James Watt gilt als Entdecker des Nutzens der Dampfexpansion. Bei der Dampfmaschine wird dieser Effekt durch ein vorzeitiges Schließen der Ventile erreicht; dadurch wird die Zuführung von Dampf in den Zylinder unterbrochen, während der darin eingeschlossene Dampf weiter Arbeit leistet. Weiterhin führte James Watt den Fliehkraftregler zur Geschwindigkeitsregulierung seiner Maschine ein. Vorher war dieses Maschinenelement bereits beim Bau und Betrieb von Mühlen eingesetzt worden.

Um die Fähigkeit seiner Dampfmaschinen zu demonstrieren, erfand Watt die Leistungseinheit Pferdestärke.

Die wattsche Dampfmaschine ersparte durch diese Verbesserungen gegenüber ihren Vorgängern ein Vielfaches der Wärmeenergie, die zum Betrieb der Maschine notwendig war. Der Wirkungsgrad der Watt’schen Maschine erreichte schließlich 3,0 Prozent.

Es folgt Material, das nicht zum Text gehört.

/-- The counters, levels and transactions of an ingress port (R40, R70, R83): the requests that wait, and the one in progress
with the tick in which it began. -/
structure Port where
  count : W32 := 0
  zCount : W16 := 0
  broken : Bool := false
  fast : Bool := false
  level : Bool := false
  period : W32 := 0
  freq : W32 := 0
  line : Nat := 0
  counted : List Nat := []
  waiting : List Ask := []
  busy : Bool := false
  serving : List Nat := []
  began : Nat := 0
  deriving DecidableEq, Repr, Inhabited

/-- A capture window's held stamps: value and the tick of the latch (R55); the wrap count and TB_LOCKED at START (R80). -/
structure Window where
  start : Option (W32 × Nat) := none
  stop : Option (W32 × Nat) := none
  wrap : Byte := 0
  unlocked : Bool := false
  deriving DecidableEq, Repr, Inhabited

/-- A grain of a unit in the hub (R72): its bytes, the windows that admit it, each with its COUNT of completed windows, and
whether it is a CSI-2 line (R56, R80). -/
structure Grain where
  data : List Byte := []
  wins : List (Nat × Nat) := []
  line : Bool := false
  deriving DecidableEq, Repr, Inhabited

/-- What the capture windows say of a grain: the windows that admit it, and whether none of those that gate it does (R56). -/
structure Gating where
  wins : List (Nat × Nat) := []
  shut : Bool := false
  deriving DecidableEq, Repr, Inhabited

/-- A unit, or a window record, on its way to memory (R72, R76, R80): `data` has not landed yet, `len` bytes have; `inside`
and `outside` count its grains by R56, and `gate` is what the windows say at the TS of a serial sample (R81). A window record
has its PROD in `ofs` and its window's COUNT in `run`. -/
structure UnitRec where
  seq : W32 := 0
  ts : W32 := 0
  tsEnd : W32 := 0
  wrap : Byte := 0
  phase : W32 := 0
  flags : Nat := 0
  info : Nat := 0
  len : Nat := 0
  data : List Grain := []
  inside : Nat := 0
  outside : Nat := 0
  cut : Bool := false
  gate : Option Gating := none
  isWindow : Bool := false
  ofs : Nat := 0
  run : Nat := 0
  complete : Bool := false
  deriving DecidableEq, Repr, Inhabited

/-- The hub's state of a stream descriptor (R73-R83): `pend` is the stamp of a CSI-2 frame that has started, `cur` the unit in
progress, `sampled` the tick of the last sample and whether a latch took it, and `tally` counts the bytes landed inside each window. -/
structure Desc where
  seq : W32 := 0
  pend : Option UnitRec := none
  cur : Option UnitRec := none
  backlog : List UnitRec := []
  dropped : Nat := 0
  lastSeq : Option W32 := none
  need : Nat := 0
  skipping : Bool := false
  sampled : Option (Nat × Bool) := none
  tally : Tab Nat := []
  deriving DecidableEq, Repr, Inhabited

/-- A gate control list (R140). -/
structure GateList where
  base : W32 := 0
  cycle : Nat := 0
  init : Nat := 0
  entries : List (Nat × Nat) := []
  deriving DecidableEq, Repr, Inhabited

/-- A gate: its list in force, the next entry, its states, and a list waiting for its BASE (R140). -/
structure Gate where
  running : Option GateList := none
  pos : Nat := 0
  states : Nat := 0xFF
  waiting : Option GateList := none
  deriving DecidableEq, Repr, Inhabited

/-- A staged or sent frame or payload with its time (R96, R107). -/
structure Staged where
  data : List Byte := []
  ts : W32 := 0
  wrap : Byte := 0
  tick : Nat := 0
  deriving DecidableEq, Repr, Inhabited

/-- An output's hub state: staged value, last value sent, safe value (R95-R97, R103, R107). -/
structure OutBuf where
  staged : Option Staged := none
  last : Option Staged := none
  safe : Option (List Byte) := none
  applied : Option (Nat × List Byte) := none
  ms : Nat := 0
  due : Bool := false
  deriving DecidableEq, Repr, Inhabited

/-- A frame waiting on a port: queue, class, bytes (R104). -/
structure TxFrame where
  queue : Nat := 0
  tc : Nat := 0
  data : List Byte := []
  deriving DecidableEq, Repr, Inhabited

/-- A PWM output's pending duty (R99). -/
structure Pwm where
  pending : Option (Nat × Bool) := none
  deriving DecidableEq, Repr, Inhabited

/-- A fault record (R262) with the tick of its detection (R263). -/
structure FaultRec where
  seq : W32 := 0
  time : W32 := 0
  wrap : Byte := 0
  cls : Nat := 0
  action : Nat := 0
  part : Nat := 0xFF
  unit : Nat := 0
  cause : Nat := 0
  info0 : W64 := 0
  info1 : W32 := 0
  ringTag : Nat := 0xFFFF
  rep : Nat := 0
  tick : Nat := 0
  deriving DecidableEq, Repr, Inhabited

/-- An event held back while the management cores are stopped (R265, R331). -/
structure EvRec where
  ty : Nat := 0
  part : Nat := 0xFF
  arg0 : Nat := 0
  arg1 : W64 := 0
  arg2 : W64 := 0
  time : W32 := 0
  wrap : Byte := 0
  deriving DecidableEq, Repr, Inhabited

/-- A trace record (R312). -/
structure TraceRec where
  src : Nat := 0
  noPart : Bool := false
  ty : Nat := 0
  part : Nat := 0
  wrap : Byte := 0
  time : W32 := 0
  data : W64 := 0
  deriving DecidableEq, Repr, Inhabited

/-- The trace funnel's state beside its registers (R313-R318); `stopSeen` is the tick and number of the last stop trigger met
while ARMED (R316). -/
structure Trace where
  buf : List TraceRec := []
  post : Nat := 0
  fifoLost : Tab Nat := []
  charge : Nat := 0
  part : Nat := 0
  stream : BufDesc := {}
  written : Nat := 0
  stopSeen : Option (Nat × Nat) := none
  deriving DecidableEq, Repr, Inhabited

/-- A hash context (R348). -/
structure HashCtx where
  part : Nat := 0
  alg : Nat := 0
  msg : List Byte := []
  busy : Option (Nat × Nat) := none
  deriving DecidableEq, Repr, Inhabited

/-- A prime of a residue chain (R355): q = 2^K - 2^J + 1 and its root. -/
structure Prime where
  k : Nat := 0
  j : Nat := 0
  psi : Nat := 0
  deriving DecidableEq, Repr, Inhabited

/-- A Caisson operation of a command (R363, R366). -/
structure CsJob where
  ring : Nat := 0
  tag : Nat := 0
  p : CsParams := {}
  step : Nat := 0
  deriving DecidableEq, Repr, Inhabited

/-- A Caisson context's chain and its operations, the current one first (R356, R366). -/
structure CsCtx where
  chain : List Prime := []
  jobs : List CsJob := []
  deriving DecidableEq, Repr, Inhabited

/-- A tenant policy in force (R340): flags, MIN_SVN and its first 128 bytes. -/
structure Policy where
  minSvn : Nat := 0
  head : List Byte := []
  deriving DecidableEq, Repr, Inhabited

/-- A reset or switch of a partition in progress (R257, R342): its command, unless a reset has ended that (R148), whether it is
a tenant switch, the incoming policy, the KS_PART_ATT.STATE before it, and whether its transfers have drained. -/
structure Scrub where
  cmd : Option (Nat × Nat) := none
  tenant : Bool := false
  policy : Option (List Byte) := none
  was : Nat := 0
  drained : Bool := false
  deriving DecidableEq, Repr, Inhabited

/-- One tag of the whitelist image with its safe payload (R106). -/
structure WlTag where
  wl0 : W32 := 0
  wl1 : W64 := 0
  wl2 : W32 := 0
  safe : List Byte := []
  deriving DecidableEq, Repr, Inhabited

/-- The whitelist image (R106). -/
structure WlImage where
  speed : Nat := 0
  smac : BitVec 48 := 0
  tags : List WlTag := []
  deriving DecidableEq, Repr, Inhabited

/-- What one bank of the boot flash holds (R326, R394): whether its signature verifies, its SVN and contents. -/
structure Bank where
  signed : Bool := true
  svn : Nat := 0
  catalogue : Nat := 0
  firmware : List Byte := []
  whitelist : Option WlImage := none
  poolEn : Option Bool := none
  exportRun : Option W64 := none
  deriving DecidableEq, Repr, Inhabited

/-- Fuses and straps (R3, R68, R328, R330, R376, R407). -/
structure Fuses where
  stepping : Nat := 0
  grade : Nat := 0
  mask : Nat := 0xFFFF
  svn : Nat := 0
  tapHold : Bool := false
  pStatic : Nat := 0x1C2
  straps : Nat := 0
  deriving DecidableEq, Repr, Inhabited

/-- The SPDM responder (R327, R332, R336): which of the four secured sessions are open or in their handshake, the chain of
slot 1, a large request in progress and the last one, and the requests deferred in a bank switch window by their tokens. -/
structure Spdm where
  sessions : List Bool := [false, false, false, false]
  handshake : List Bool := [false, false, false, false]
  slot1 : List Byte := []
  chunk : List Byte := []
  large : List Byte := []
  token : Nat := 0
  deferred : List (Nat × Instr) := []
  deriving DecidableEq, Repr, Inhabited

/-- A response of the SPDM responder, the IDE_KM responder or a TDISP interface (R332-R339). -/
inductive Resp where
  | version (vs : List Nat)
  | capabilities (names : List String)
  | algorithms (names : List String)
  | digests (ds : List (List Byte))
  | certificate (slot : Nat) (chain : List Byte)
  | challengeAuth (slot : Nat) (sig : List Byte)
  | measurements (total : Nat) (ms : List (Nat × List Byte)) (sig : List Byte)
  | keyExchange (ses : Nat) (sig : List Byte)
  | finish (ses : Nat)
  | heartbeat (ses : Nat)
  | keyUpdate (ses : Nat)
  | endSession (ses : Nat)
  | chunkSendAck (handle : Nat)
  | chunk (handle : Nat) (data : List Byte)
  | csr (data : List Byte)
  | setCertificate (slot : Nat)
  | keyGo (stream : Nat)
  | tdispVersion
  | tdispCapabilities
  | tdispLocked (p : Nat)
  | tdispReport (p tiles : Nat) (res : List Nat) (meas : List Byte)
  | tdispState (p st : Nat)
  | tdispStarted (p : Nat)
  | tdispStopped (p : Nat)
  | unsupported
  | notReady (exponent m token : Nat)
  | refused
  deriving DecidableEq, Repr, Inhabited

Mit seinem kaufmännischen Teilhaber Matthew Boulton verkaufte er seine Maschinen jedoch nicht, sondern stellte sie seinen Kunden zur Verfügung, um sich einen Teil der eingesparten Brennstoffkosten auszahlen zu lassen. Damit war eine frühe Form des Maschinenleasings geboren.

Mit diesen Entwicklungen wurden Dampfmaschinen ab der zweiten Hälfte des 18. Jahrhunderts nun auch wirtschaftlich.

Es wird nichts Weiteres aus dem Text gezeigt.